Model 6b: Transfer Learning Feature Extractor (10% Dataset)

Dataset

# create data subset with 10% of the training data
train_10_percent = train_df_shuffle[['text', 'target']].sample(frac=0.1, random_state=SEED)
print(len(train_df_shuffle), len(train_10_percent))
# 7613 761
train_tweets_10_percent = train_10_percent['text'].to_list()
train_labels_10_percent = train_10_percent['target'].to_list()
# check label distribution in randomized subset
dist_full_dataset = train_df_shuffle['target'].value_counts()
dist_10_percent_subset = train_10_percent['target'].value_counts()

print(
    (dist_full_dataset[0]/dist_full_dataset[1]),
    (dist_10_percent_subset[0]/dist_10_percent_subset[1])
)

# the full dataset has 33% more "no-desaster" tweets
# in the subset the overhang is lower with 19%
# 1.3274228064811984 1.1867816091954022

Model Building and Training

model_6b = tf.keras.models.Sequential(name='model_6b_use_10_percent')

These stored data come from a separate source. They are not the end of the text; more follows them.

/-- One step of a zone on a good result (R587, R588): the ramp moves, firmware writes the DAC code of its PI loop, a free
value, and shows the ramped set-point. A ramp begins at the measured temperature, a free value where β and r_nom give none. -/
def tecMove (c : Chip) (z : Nat) (result : Int) : Chip :=
  let t := nth TecZone.reset c.aux.tec z
  let fresh := t.lost || !t.begun
  let found := tecMeasured c z result
  let ramp := if fresh then found.getD (freeValue c : Nat) else t.ramp
  let c := if fresh && found.isNone then freeNext c else c
  let goal := sext 16 (rn c (AUX_TEC_SET z)) * 65536
  let ramp := ramp + clampI (-tecSlew c z) (tecSlew c z) (goal - ramp)
  let c := modTec c z (fun t => { t with ramp := ramp, skipped := 0, lost := false, begun := true })
  let c := wr c (AUX_TEC_STAT z) (toW (twos 16 (ramp / 65536)))
  let code := freeValue c
  withSource (freeNext c) 2 (fun c => dacWrite c (wbits (rd c (AUX_TEC_CFG z)) 16 4) 1 (toW (code % 65536)))

/-- One step of a zone (R587–R589). -/
def tecZone (c : Chip) (z : Nat) : Chip :=
  let cfg := rd c (AUX_TEC_CFG z)
  if !wbit cfg 31 then c
  else
    let w := rd c (AUX_LAST (wbits cfg 24 5))
    if wbit w 31 || wbit w 30 then
      let n := (nth TecZone.reset c.aux.tec z).skipped + 1
      let c := modTec c z (fun t => { t with skipped := n })
      if 5 ≤ n then tecLost c z else c
    else if tecInRange c (sext 16 (wbits w 0 16)) then tecMove c z (sext 16 (wbits w 0 16))
    else tecLost c z

/-- Firmware steps every zone in the acting device (R587). -/
def tecStep (c : Chip) : Chip :=
  if acting c && fld c GLB_BOOT_STAT_state = 1 then (List.range 8).foldl tecZone c else c

/-- A write of AUX_TEC_EVT raises TEC_FAULT for the zones it names (R589, R595). -/
def tecEvt (c : Chip) (v : W) : Chip :=
  hostWrite c AUX_TEC_EVT (fun c => (setBits v.toNat 8).foldl (fun c z => raise c (srcTEC_FAULT z) 0) c)

/-! ### The commands -/

/-- ADC_SEQ_GO (R573). -/
def execAdcSeqGo (n : Fin 4) (v : W) (s : State) : Host.Outcome State Fault Refusal := run s (seqCtlWrite · n (v ||| 0x80000000))

/-- ADC_TIMER_TRIGGER (R573). -/
def execAdcTimerTrigger (n : Fin 4) (s : State) : Host.Outcome State Fault Refusal := run s (timerTrigger · n)

/-- ADC_URGENT (R575). -/
def execAdcUrgent (v : W) (s : State) : Host.Outcome State Fault Refusal := run s (urgentWrite · (v ||| 0x80000000))

/-- ADC_CONVERSION_DONE (R571, R576, R577). -/
def execAdcConversionDone (code : BitVec 16) (ovr : Bool) (s : State) : Host.Outcome State Fault Refusal :=
  run s (conversionDone · code ovr)

/-- ADC_POWER_DOWN (R572). -/
def execAdcPowerDown (s : State) : Host.Outcome State Fault Refusal := run s adcPowerDown

/-- ADC_RESULT_POP (R577). -/
def execAdcResultPop (s : State) : Host.Outcome State Fault Refusal := run s resultPop

/-- TRIM_GO (R579). -/
def execTrimGo (v : W) (s : State) : Host.Outcome State Fault Refusal := run s (auxCtlWrite · (v ||| 0x40000000))

/-- TRIM_INTERVAL (R579). -/
def execTrimInterval (s : State) : Host.Outcome State Fault Refusal := run s trimInterval

/-- TRIM_DONE (R579). -/
def execTrimDone (ok : Bool) (offset gain : Byte) (hi lo : BitVec 22) (s : State) : Host.Outcome State Fault Refusal :=
  run s (trimDone · ok offset gain hi lo)

/-- DAC_CODE (R582). -/
def execDacCode (k : Fin 16) (v : W) (s : State) : Host.Outcome State Fault Refusal := run s (dacWrite · k 1 v)

/-- DAC_RANGE (R583, R584). -/
def execDacRange (k : Fin 16) (v : W) (s : State) : Host.Outcome State Fault Refusal := run s (dacWrite · k 0 v)

/-- DAC_CHANGE_DONE (R584). -/
def execDacChangeDone (k : Fin 16) (s : State) : Host.Outcome State Fault Refusal := run s (dacChangeDone · k)

/-- TEC_STEP (R587–R589). -/
def execTecStep (s : State) : Host.Outcome State Fault Refusal := run s tecStep

/-- TEC_EVT (R589). -/
def execTecEvt (v : W) (s : State) : Host.Outcome State Fault Refusal := run s (tecEvt · v)

end Sys2Proof.Machine
end

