-- ==== Sys2Proof/Machine/Restart.lean ====
section
/-! DEFINITION. Resets as they begin, restarts, the watchdog, and the NOR commands of the NVL block (R499–R503, R509, R516,
R518, R519). -/

namespace Sys2Proof.Machine

/-! ### What a reset keeps (R501) -/

/-- Fuses, and the grade they give, stand outside every reset (R3, R15, R504). -/
def fuseReg (a : Nat) : Bool := a == GLB_ID || a == GLB_FUSE

/-- Registers a PIN or FULL reset keeps (R501): the safe state's record, VIT_SLOT_LOCK, SBM; a FULL one the PCIe link too. -/
def keptReg (full : Bool) (a : Nat) : Bool :=
  fuseReg a || a == ATT_GRAVE || a == ATT_GRAVE_P || a == VIT_SLOT_LOCK || a / 0x100000 == 23 || (full && a == XBR_PCIE_STAT)

/-- HEARTBEAT and SAFE_N are high-impedance and ALERT_N is released while a COLD, PIN or FULL reset runs (R478, R480, R503). -/
def resetPins (c : Chip) : Chip := { c with att := { c.att with heartbeat := none, safeN := none, alertLow := false } }

/-- The device in a COLD reset (R501): NOR, MRAM and fuses keep their content. -/
def coldState (c : Chip) : Chip :=
  resetPins { Chip.reset with
    free := c.free, regs := c.regs.filter (fun e => fuseReg e.1), jtag := { c.jtag with seen := false },
    glb := { Glb.reset with nor := c.glb.nor, mram := c.glb.mram, perst := c.glb.perst } }

/-- The device in a PIN or FULL reset (R501); LPDDR6 goes into self-refresh (R502). -/
def warmState (c : Chip) (full : Bool) : Chip :=
  let d : Chip := { Chip.reset with
    free := c.free, regs := c.regs.filter (fun e => keptReg full e.1), jtag := { c.jtag with seen := false }, ddr := c.ddr, smb := c.smb,
    pcie := if full then c.pcie else { Pcie.reset with sent := c.pcie.sent, last := c.pcie.last },
    xbr := { Xbr.reset with selfRefresh := true },
    glb := { Glb.reset with
      nor := c.glb.nor, mram := c.glb.mram, perst := c.glb.perst, sel := c.glb.sel, straps := c.glb.straps } }
  resetPins (if safe c then setB d ATT_CTL_grave true else d)

/-- VDD_AON leaves or enters its range (R500): the device resets fully. -/
def coldReset (s : State) : State := { s with held := some .cold, chip := coldState s.chip }

/-- RESET_N is low (R500); a COLD reset that runs absorbs it. -/
def pinReset (s : State) : State :=
  match s.held with
  | some .cold => s
  | _ => { s with held := some .pin, chip := warmState s.chip false }

/-- The PCIe domain resets (R501, R545): configuration space, MSI-X table and link. -/
def resetPcie (c : Chip) : Chip :=
  wr { c with pcie := { Pcie.reset with sent := c.pcie.sent, last := c.pcie.last } } XBR_PCIE_STAT 0

/-- The link is lost: the PCIe domain resets and PCIE_LINK_DOWN is raised; without a link nothing is lost (R545, R556). -/
def pcieDown (c : Chip) : Chip :=
  if wbit (rd c XBR_PCIE_STAT) 31 then raise (resetPcie c) srcPCIE_LINK_DOWN 0 else resetPcie c

/-- PERST_N is low (R500, R545). -/
def perstReset (held : Bool) (c : Chip) : Chip :=
  let c := if held then resetPcie c else pcieDown c
  { c with glb := { c.glb with perst := true } }

/-! ### Restarts and the watchdog (R516, R519) -/

/-- A write of GLB_RESTART (R516): FULL and FW restarts take effect at P + 2; classes 0 and 3, and a write while one waits,
are refused. -/
def restartWrite (c : Chip) (v : W) : Chip :=
  hostWrite c GLB_RESTART (fun c =>
    if !wbit v 31 then c
    else if c.glb.restart.isSome || wbits v 29 2 = 0 || wbits v 29 2 = 3 then raise c srcGLB_RESTART_REJECT 0
    else { c with glb := { c.glb with restart := some (v, period c + 2), byWatchdog := false } })

/-- A write of GLB_WDT (R519): restart_en and timeout are stored; kick, and a timeout that enables the watchdog, restart the
count. -/
def wdtWrite (c : Chip) (v : W) : Chip :=
  hostWrite c GLB_WDT (fun c =>
    let fresh := wbit v 31 || fld c GLB_WDT_timeout = 0
    let c := wr c GLB_WDT (v &&& 0x4000FFFF)
    if fresh then { c with glb := { c.glb with wdtFrom := c.tmr.ticks } } else c)

/-- A timeout in ms in ticks of the core clock (R61). -/
def wdtTicks (c : Chip) : Nat := fld c GLB_WDT_timeout * 1000000

/-- The watchdog has not been kicked for its timeout (R519): GLB_WDT is raised, and with restart_en = 1 a FW restart is to take
effect at the expiry boundary plus 2. -/
def watchdogExpiry (c : Chip) : Chip :=
  if fld c GLB_WDT_timeout = 0 || c.tmr.ticks < c.glb.wdtFrom + wdtTicks c then c
  else
    let c := raise { c with glb := { c.glb with wdtFrom := c.tmr.ticks } } srcGLB_WDT 0
    if fldB c GLB_WDT_restart_en && c.glb.restart.isNone then
      { c with glb := { c.glb with restart := some (toW (2 ^ 31 + 2 * 2 ^ 29), period c + 2), byWatchdog := true } }
    else c

/-- A write of GLB_SVN_COMMIT fuses min_svn to the svn in force (R509); a fuse never falls. -/
def svnCommit (c : Chip) (v : W) : Chip :=
  hostWrite c GLB_SVN_COMMIT (fun c =>
    if wbit v 31 then wr c GLB_FUSE (putField (rd c GLB_FUSE) 0 16 (max (wbits (rd c GLB_FUSE) 0 16) c.glb.svn)) else c)

/-! ### The NOR (R505, R518) -/

/-- Bytes of the NOR; an erased byte reads 0xFF. -/
def norBytes (c : Chip) (a n : Nat) : List Byte := mapReadRun (fun _ => 0xFF) c.glb.nor a n

/-- Write bytes of the NOR. -/
def norWrite (c : Chip) (a : Nat) (l : List Byte) : Chip :=
  { c with glb := { c.glb with nor := mapWriteRun (fun _ => 0xFF) c.glb.nor a l } }

/-- NOR address of copy A, 0, and copy B, 1 (R505). -/
def copyBase (k : Nat) : Nat := k * 0x4000000

/-- The copy in force and its length by its header (R510); none before commit and in a halt. -/
def copyInForce (c : Chip) : Option (Nat × Nat) :=
  if fld c GLB_BOOT_STAT_state = 1 then
    let b := copyBase (fld c GLB_BOOT_STAT_copy)
    some (b, leNat (norBytes c (b + 16) 4))
  else none

/-- The bytes from `a` on meet the copy in force (R518). -/
def inActiveCopy (c : Chip) (a n : Nat) : Bool :=
  match copyInForce c with
  | some (b, len) => decide (a < b + len) && decide (b < a + n)
  | none => false

/-- An NVL command ends with a status (R518). -/
def nvlEnd (c : Chip) (status : Nat) : Chip := wr { c with glb := { c.glb with nvl := none } } NVL_STAT (toW status)

/-- The NOR address an ERASE of a sector begins at. -/
def sectorOf (a : Nat) : Nat := a / 0x10000 * 0x10000

/-- A write of NVL_CMD (R518); one written while a command runs is ignored. -/
def nvlWrite (c : Chip) (v : W) : Chip :=
  hostWrite c NVL_CMD (fun c =>
    let op := wbits v 28 4
    let n := wbits v 0 9 + 1
    let a := rn c NVL_ADDR
    if c.glb.nvl.isSome then c
    else if op = 0 || 3 < op || (op != 3 && 256 < n) then nvlEnd c 4
    else if (op = 2 && inActiveCopy c a n) || (op = 3 && inActiveCopy c (sectorOf a) 0x10000) then nvlEnd c 2
    else wr { c with glb := { c.glb with nvl := some (v, rd c NVL_ADDR) } } NVL_STAT (toW (2 ^ 31)))

/-- The page buffer as bytes. -/
def pageBytes (c : Chip) : List Byte := wordsToBytes ((List.range 64).map (fun i => rd c (NVL_DATA i)))

/-- Give the page buffer bytes. -/
def setPage (c : Chip) (l : List Byte) : Chip :=
  ((List.range 64).zip (bytesToWords 64 l)).foldl (fun c e => wr c (NVL_DATA e.1) e.2) c

/-- The running NVL command ends (R518); `bad`: the NOR answers an error. -/
def nvlDone (c : Chip) (bad : Bool) : Chip :=
  match c.glb.nvl with
  | none => c
  | some (v, aw) =>
    let a := aw.toNat
    let n := wbits v 0 9 + 1
    if bad then raise (nvlEnd c 3) srcNVL_WRITE_ERR 0
    else if wbits v 28 4 = 1 then nvlEnd (setPage c (putBytes (pageBytes c) 0 (norBytes c a n))) 1
    else if wbits v 28 4 = 2 then nvlEnd (norWrite c a ((pageBytes c).take n)) 1
    else nvlEnd (norWrite c (sectorOf a) (List.replicate 0x10000 0xFF)) 1

/-! ### The commands -/

/-- COLD_RESET (R500). -/
def execColdReset (s : State) : Host.Outcome State Fault Refusal := .next (coldReset s)

/-- PIN_RESET (R500). -/
def execPinReset (s : State) : Host.Outcome State Fault Refusal := .next (pinReset s)

/-- PERST_RESET (R545). -/
def execPerstReset (s : State) : Host.Outcome State Fault Refusal := .next { s with chip := perstReset s.held.isSome s.chip }

/-- A GLB_RESTART word of class `k`. -/
def withRestart (v : W) (k : Nat) : W := putField (v ||| 0x80000000) 29 2 k

/-- FULL_RESTART (R516). -/
def execFullRestart (v : W) (s : State) : Host.Outcome State Fault Refusal := run s (restartWrite · (withRestart v 1))

/-- FW_RESTART (R516). -/
def execFwRestart (v : W) (s : State) : Host.Outcome State Fault Refusal := run s (restartWrite · (withRestart v 2))

/-- WDT_KICK (R519). -/
def execWdtKick (v : W) (s : State) : Host.Outcome State Fault Refusal := run s (wdtWrite · (v ||| 0x80000000))

/-- WATCHDOG_EXPIRY (R519). -/
def execWatchdogExpiry (s : State) : Host.Outcome State Fault Refusal := run s watchdogExpiry

/-- An NVL_CMD word of code `k`. -/
def withNvl (v : W) (k : Nat) : W := putField v 28 4 k

/-- NVL_READ (R518). -/
def execNvlRead (v : W) (s : State) : Host.Outcome State Fault Refusal := run s (nvlWrite · (withNvl v 1))

/-- NVL_PROGRAM (R518). -/
def execNvlProgram (v : W) (s : State) : Host.Outcome State Fault Refusal := run s (nvlWrite · (withNvl v 2))

/-- NVL_ERASE (R518). -/
def execNvlErase (v : W) (s : State) : Host.Outcome State Fault Refusal := run s (nvlWrite · (withNvl v 3))

/-- NVL_DONE (R518). -/
def execNvlDone (bad : Bool) (s : State) : Host.Outcome State Fault Refusal := run s (nvlDone · bad)

/-- SVN_COMMIT (R509). -/
def execSvnCommit (v : W) (s : State) : Host.Outcome State Fault Refusal := run s (svnCommit · (v ||| 0x80000000))

end Sys2Proof.Machine
end

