/-- A BAR0 request (R12, R542). -/
def bar0Request (c : Chip) (a dws : Nat) (be : BitVec 4) (write : Option (List Byte)) : Chip :=
  if dws != 1 then matrixAnswer (accessError c 1 write.isSome a false) [] (if write.isSome then 0 else 1)
  else
    match write with
    | some l =>
      let d := masterWrite c 1 a be (toW (leNat (l.take 4)))
      pcieEnd d true [] d.readResp
    | none =>
      let d := masterRead c 1 a
      pcieEnd d false (if d.readResp = 0 then enabledBytes be (leBytes 4 d.readData.toNat) else [0, 0, 0, 0]) d.readResp

/-- The bus address of BAR2 offset `x` (R542). -/
def bar2Address (c : Chip) (x : Nat) : Nat := bitsAt (rn c XBR_BAR2_WIN) 0 6 * 2 ^ 30 + x

/-- The pieces of `n` bytes from `a`, split at 16 KiB (R526): address and length; a request has at most two. -/
def splitPieces (a n : Nat) : List (Nat × Nat) :=
  let room := 16384 - a % 16384
  if n ≤ room then [(a, n)] else [(a, room), (a + room, n - room)]

/-- The bytes of a BAR2 write with the disabled bytes of its first word as memory holds them (R526). -/
def mergeFirst (c : Chip) (a : Nat) (be : BitVec 4) (l : List Byte) : List Byte :=
  l.zipIdx.map (fun e => if e.2 < 4 && wbits (toW be.toNat) e.2 1 = 0 then ddrByte c (a + e.2) else e.1)

/-- A BAR2 request (R526, R542, R543): each piece by its own rights. -/
def bar2Request (c : Chip) (x dws : Nat) (be : BitVec 4) (write : Option (List Byte)) : Chip :=
  let n := 4 * dws
  let a := bar2Address c x
  let ps := splitPieces a n
  let w := write.isSome
  let ok := ps.all (fun p => ddrMay c 1 w p.1 p.2)
  match write with
  | none =>
    let l := ps.flatMap (fun p => memBytes c 1 p.1 p.2)
    pcieEnd (ps.foldl (fun c p => ddrNote c 1 false p.1 p.2) c) false l (if ok then 0 else 1)
  | some l =>
    let l := mergeFirst c a be (l.take n)
    pcieEnd (ps.foldl (fun c p => memWrite c 1 p.1 ((l.drop (p.1 - a)).take p.2)) c) true [] (if ok then 0 else 1)

/-- A request reaches the endpoint (R540, R542, R543): of 1 to 1,024 words read, or 1 to 128 written, within its BAR. -/
def pcieRequest (c : Chip) (bar2 : Bool) (off dws : Nat) (be : BitVec 4) (write : Option (List Byte)) : Chip :=
  let a := off / 4 * 4
  let fits := (if bar2 then a + 4 * dws ≤ 2 ^ 32 else a < 2 ^ 26) && dws != 0
    && (match write with
        | some l => l.length == 4 * dws && decide (dws ≤ 128)
        | none => decide (dws ≤ 1024))
  if !pcieUp c || !fits then c
  else if c.pcie.d3hot then pcieEnd c write.isSome [] 1
  else if bar2 then bar2Request c a dws be write
  else bar0Request c a dws be write
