/-- R527: arbitration. -/
def Obligations.MatrixArbitration : Prop :=
  (∀ (s : State) (t : Fin 12) (reqs : List MatrixReq), s.held = none → reqs ≠ [] →
    (∀ q ∈ reqs, reqLegal q = true ∧ matrixTarget s.chip q.master q.addr = some t.val ∧ (∀ e ∈ s.chip.xbr.busy, e.2.master ≠ q.master)) →
    let pri := fun (m : Nat) => matrixPriority s.chip m t
    let past := (mapGet s.chip.xbr.granted t.val).getD []
    (mapGet s.chip.xbr.busy t.val = none → ∃ q ∈ reqs, ∃ c : Chip, exec (.matrixGrant t reqs) s = .next { s with chip := c }
      ∧ mapGet c.xbr.busy t.val = some q ∧ (mapGet c.xbr.granted t.val).getD [] = past.filter (· != q.master) ++ [q.master]
      ∧ (∀ r ∈ reqs, pri r.master ≤ pri q.master)
      ∧ (∀ r ∈ reqs, pri r.master = pri q.master → r.master ≠ q.master →
        (r.master ∈ past → q.master ∈ past → past.idxOf q.master < past.idxOf r.master)
        ∧ (r.master ∉ past → q.master ∉ past) ∧ (r.master ∉ past → q.master < r.master)))
    ∧ (mapGet s.chip.xbr.busy t.val ≠ none → exec (.matrixGrant t reqs) s = .next s))
  ∧ ((∀ t : Fin 12, (List.range 14).map (fun m => matrixPriority State.reset.chip m t) = [8, 6, 4, 12, 14, 13, 15, 10, 9, 5, 11, 11, 12, 2])
    ∧ State.reset.chip.xbr.granted = [])

/-- R68: refused adjustments. -/
def Obligations.AdjustmentsRefused : Prop :=
  (∀ (s : State) (v : W), MayChange s TMR_ADJ_CTL_go.addr →
    let no := raise (setB s.chip TMR_STAT_adj_reject true) srcTMR_ADJ_REJECT 0
    let busy := fldB s.chip TMR_STAT_adj_busy = true ∨ fldB s.chip TMR_STAT_tod_armed = true
    (busy ∨ wbit v 3 = true → exec (.adjGo v) s = .next { s with chip := no })
    ∧ (busy ∨ wbit v 0 = true ∨ fldB s.chip TMR_CTL_tod_src = false → exec (.todArm v) s = .next { s with chip := no })
    ∧ no.tmr = s.chip.tmr ∧ fldB no TMR_STAT_adj_reject = true ∧ fldB no TMR_STAT_adj_busy = fldB s.chip TMR_STAT_adj_busy
    ∧ fldB no TMR_STAT_tod_armed = fldB s.chip TMR_STAT_tod_armed ∧ srcClass srcTMR_ADJ_REJECT = 0)

/-- R347: the refusal of a device without the loan. -/
def Obligations.WritesWithoutTheLoanAreRefused : Prop :=
  (∀ (s : State) (v : W), NoLoan s → (∀ a, reachable s.chip a = true) →
    exec (.incStage v) s = .next (notKeeper s TMR_INC_NS) ∧ exec (.incCommit v) s = .next (notKeeper s TMR_INC_FRAC)
    ∧ exec (.adjGo v) s = .next (notKeeper s TMR_ADJ_CTL_go.addr) ∧ exec (.todArm v) s = .next (notKeeper s TMR_ADJ_CTL_go.addr)
    ∧ (∀ d : Fin 56, exec (.domainOn d v) s = .next (notKeeper s (PDM_DOM d)) ∧ exec (.domainOff d v) s = .next (notKeeper s (PDM_DOM d)))
    ∧ exec (.asmUp v) s = .next (notKeeper s PDM_ASM_CTL) ∧ exec (.asmDown v) s = .next (notKeeper s PDM_ASM_CTL)
    ∧ exec (.asmClear v) s = .next (notKeeper s PDM_ASM_CTL)
    ∧ (∀ k : Fin 16, exec (.dacCode k v) s = .next (notKeeper s (AUX_DAC_CODE k)) ∧ exec (.dacRange k v) s = .next (notKeeper s (AUX_DAC_CFG k))))
  ∧ (∀ (s : State) (v : W), NoLoan s → (∀ a, reachable s.chip a = true) →
    (∀ (g : Fin 36) (w : BitVec 11) (j : Fin 128), let no := notKeeper s (LPE_CELL_CMD_cmd g).addr
      exec (.stagingBankWrite g w v) s = .next (notKeeper s (stagingReg g w.toNat))
      ∧ exec (.cellCmdNop g v) s = .next no ∧ exec (.enable g v) s = .next no ∧ exec (.disable g v) s = .next no
      ∧ exec (.hold g v) s = .next no ∧ exec (.resume g v) s = .next no
      ∧ exec (.trimWrite g j v) s = .next (notKeeper s (LPE_TRIM_trim_tgt g j).addr))
    ∧ (let no := notKeeper s INV_CMD
      exec (.invNop v) s = .next no ∧ exec (.markStuck v) s = .next no ∧ exec (.clearStuck v) s = .next no
      ∧ exec (.clearHist v) s = .next no ∧ exec (.clearSw v) s = .next no)
    ∧ exec (.docCmdWrite v) s = .next (notKeeper s (DOC_CMD 3)) ∧ exec (.docUrgWrite v) s = .next (notKeeper s DOC_URG)
    ∧ exec (.docAbort v) s = .next (notKeeper s DOC_ABORT) ∧ exec (.docEpochReq v) s = .next (notKeeper s DOC_EPOCH_REQ)
    ∧ exec (.custLoad v) s = .next (notKeeper s DOC_CUST_CTL) ∧ exec (.custCommit v) s = .next (notKeeper s DOC_CUST_CTL)
    ∧ (∀ off : BitVec 17, exec (.controlStoreWrite off v) s = .next (notKeeper s (0x2000000 + off.toNat)))
    ∧ exec (.accede v) s = .next (notKeeper s ARS_CMD) ∧ exec (.delete v) s = .next (notKeeper s ARS_CMD)
    ∧ exec (.fetch v) s = .next (notKeeper s ARS_CMD)
    ∧ (let no := notKeeper s PRG_CMD
      exec (.load v) s = .next no ∧ exec (.check v) s = .next no ∧ exec (.start v) s = .next no
      ∧ exec (.stage v) s = .next no ∧ exec (.stop v) s = .next no ∧ exec (.clear v) s = .next no)
    ∧ exec (.curModeWrite v) s = .next (notKeeper s CUR_CTL) ∧ exec (.curCmdEnqueue v) s = .next (notKeeper s (CUR_CMD 3)))
  ∧ (∀ (s : State) (v : W), NoLoan s → (∀ a, reachable s.chip a = true) →
    (∀ t : Fin 144, let no := notKeeper s (NGL_L_CTL t)
      exec (.bringup t v) s = .next no ∧ exec (.linkDown t v) s = .next no ∧ exec (.prbs t v) s = .next no)
    ∧ exec (.cnsCommit v) s = .next (notKeeper s CNS_COMMIT)
    ∧ (∀ n : Fin 16, exec (.charRelease n v) s = .next (notKeeper s (CNS_CHAR_RES_B n))
      ∧ exec (.policerWrite n false v) s = .next (notKeeper s (PKT_POL_RATE n))
      ∧ exec (.policerWrite n true v) s = .next (notKeeper s (PKT_POL_DEPTH n))
      ∧ exec (.queueShareWrite n v) s = .next (notKeeper s (PKT_Q_CTL n)))
    ∧ (∀ n : Fin 4, exec (.portCtlWrite n v) s = .next (notKeeper s (SVP_P_CTL n))
      ∧ exec (.gclCommit n v) s = .next (notKeeper s (TXS_P_GCL_CTL n)))
    ∧ exec (.pktSwap v) s = .next (notKeeper s PKT_GEN) ∧ exec (.pktCopy v) s = .next (notKeeper s PKT_GEN)
    ∧ (∀ off : BitVec 13, exec (.shadowBankWrite off v) s = .next (notKeeper s (PKT_SHADOW + off.toNat)))
    ∧ (∀ off : BitVec 18, (slotOffset off.toNat).isSome = true →
      exec (.stepMemoryWrite off v) s = .next (notKeeper s (0x400000 + off.toNat))))
  ∧ (∀ (s : State) (m : Fin 14) (a : BitVec 26) (v : W), NoLoan s → m.val = 1 → reachable s.chip a.toNat = true → a.toNat ∈ [TMR_CTL, TMR_SLEW_LIMIT, PDM_CTL, NGL_CTL, LDG_CTL, INV_CTL] →
    let t := notKeeper s a.toNat
    exec (.registerWrite m a 15 v) s = .next { t with chip := { t.chip with readResp := 0 } })
  ∧ (∀ (s : State) (v : W), NoLoan s → reachable s.chip TMR_TIME_LO = true → reachable s.chip GLB_WDT = true → reachable s.chip GLB_RESTART = true →
    (∃ c : Chip, exec .timeReadLatch s = .next { s with chip := c } ∧ c.readData = BitVec.ofNat 32 (netTime s.chip).toNat ∧ c.readResp = 0)
    ∧ (∃ c : Chip, exec (.wdtKick v) s = .next { s with chip := c } ∧ rd c GLB_WDT = (v &&& 0x4000FFFF))
    ∧ (s.chip.glb.restart = none → ∃ c : Chip, exec (.fwRestart v) s = .next { s with chip := c }
      ∧ c.glb.restart = some (withRestart v 2, period s.chip + 2)))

model_6b.add(hub.KerasLayer(
    'https://tfhub.dev/google/universal-sentence-encoder/4', 
    input_shape=[], # layer excepts string of variable length and returns a 512 feature vector
    dtype=tf.string, 
    trainable=False,
    name='sentence-encoder'
))

model_6b.add(Dense(64, activation='relu'))
model_6b.add(Dense(1, activation='sigmoid'))

model_6b.summary()
Model: "model_6b_use_10_percent"
_________________________________________________________________
 Layer (type)                Output Shape              Param #   
=================================================================
 sentence-encoder (KerasLaye  (None, 512)              256797824 
 r)                                                              
                                                                 
 dense_10 (Dense)            (None, 64)                32832     
                                                                 
 dense_11 (Dense)            (None, 1)                 65        
                                                                 
=================================================================
Total params: 256,830,721
Trainable params: 32,897
Non-trainable params: 256,797,824
_________________________________________________________________
model_6b.compile(
    loss='binary_crossentropy',
    optimizer=tf.keras.optimizers.Adam(),
    metrics=['accuracy']
)
model_6b_history = model_6b.fit(
    train_tweets_10_percent,
    train_labels_10_percent,
    epochs=5,
    validation_data=(val_tweets, val_labels),
    callbacks=[create_tensorboard_callback_bugged(
        dir_name=LOG_DIR,
        experiment_name='model_6b_use'
    )]
)

Model Evaluation

model_6b.evaluate(val_tweets, val_labels)
# loss: 0.3375 - accuracy: 0.8675
# make predictions
model_6b_preds = model_6b.predict(val_tweets)
sample_prediction=model_6b_preds[0]
print(f"Prediction: {sample_prediction}","(disaster)" if sample_prediction>0.5 else "(not a disaster)")
# Prediction: [0.16887127] (not a disaster)
# convert model prediction probabilities to binary label format
model_6b_preds = tf.squeeze(tf.round(model_6b_preds))
model_6b_metrics = calculate_metrics(
    y_true=val_labels,
    y_pred=model_6b_preds
)

print(model_6b_metrics)

Model 6b Metrics

  • Accuracy: 86.74540682414698
  • Precision: 0.8695676801900293
  • Recall: 0.8674540682414699
  • F1: 0.8666326892977956
# the model performs even better with only 10% AND better than the baseline model ?
print(np.array(list(model_6b_metrics.values())) > np.array(list(model_6_metrics.values())))
# [ True  True  True  True]
print(np.array(list(model_6b_metrics.values())) > np.array(list(baseline_metrics.values())))
# [ True  True  True  True]

Model 6c: USE Data Leakage Issue (10% Dataset)

Data Leakage Issue

Both the random 10% subset and the validation data was taken from the shuffled data train_df_shuffle. This means that the new training dataset might contain a small amount of data entries that are also part of the validation set. Since we are now only working with 10% of the original dataset this data leakage can affect our training massively.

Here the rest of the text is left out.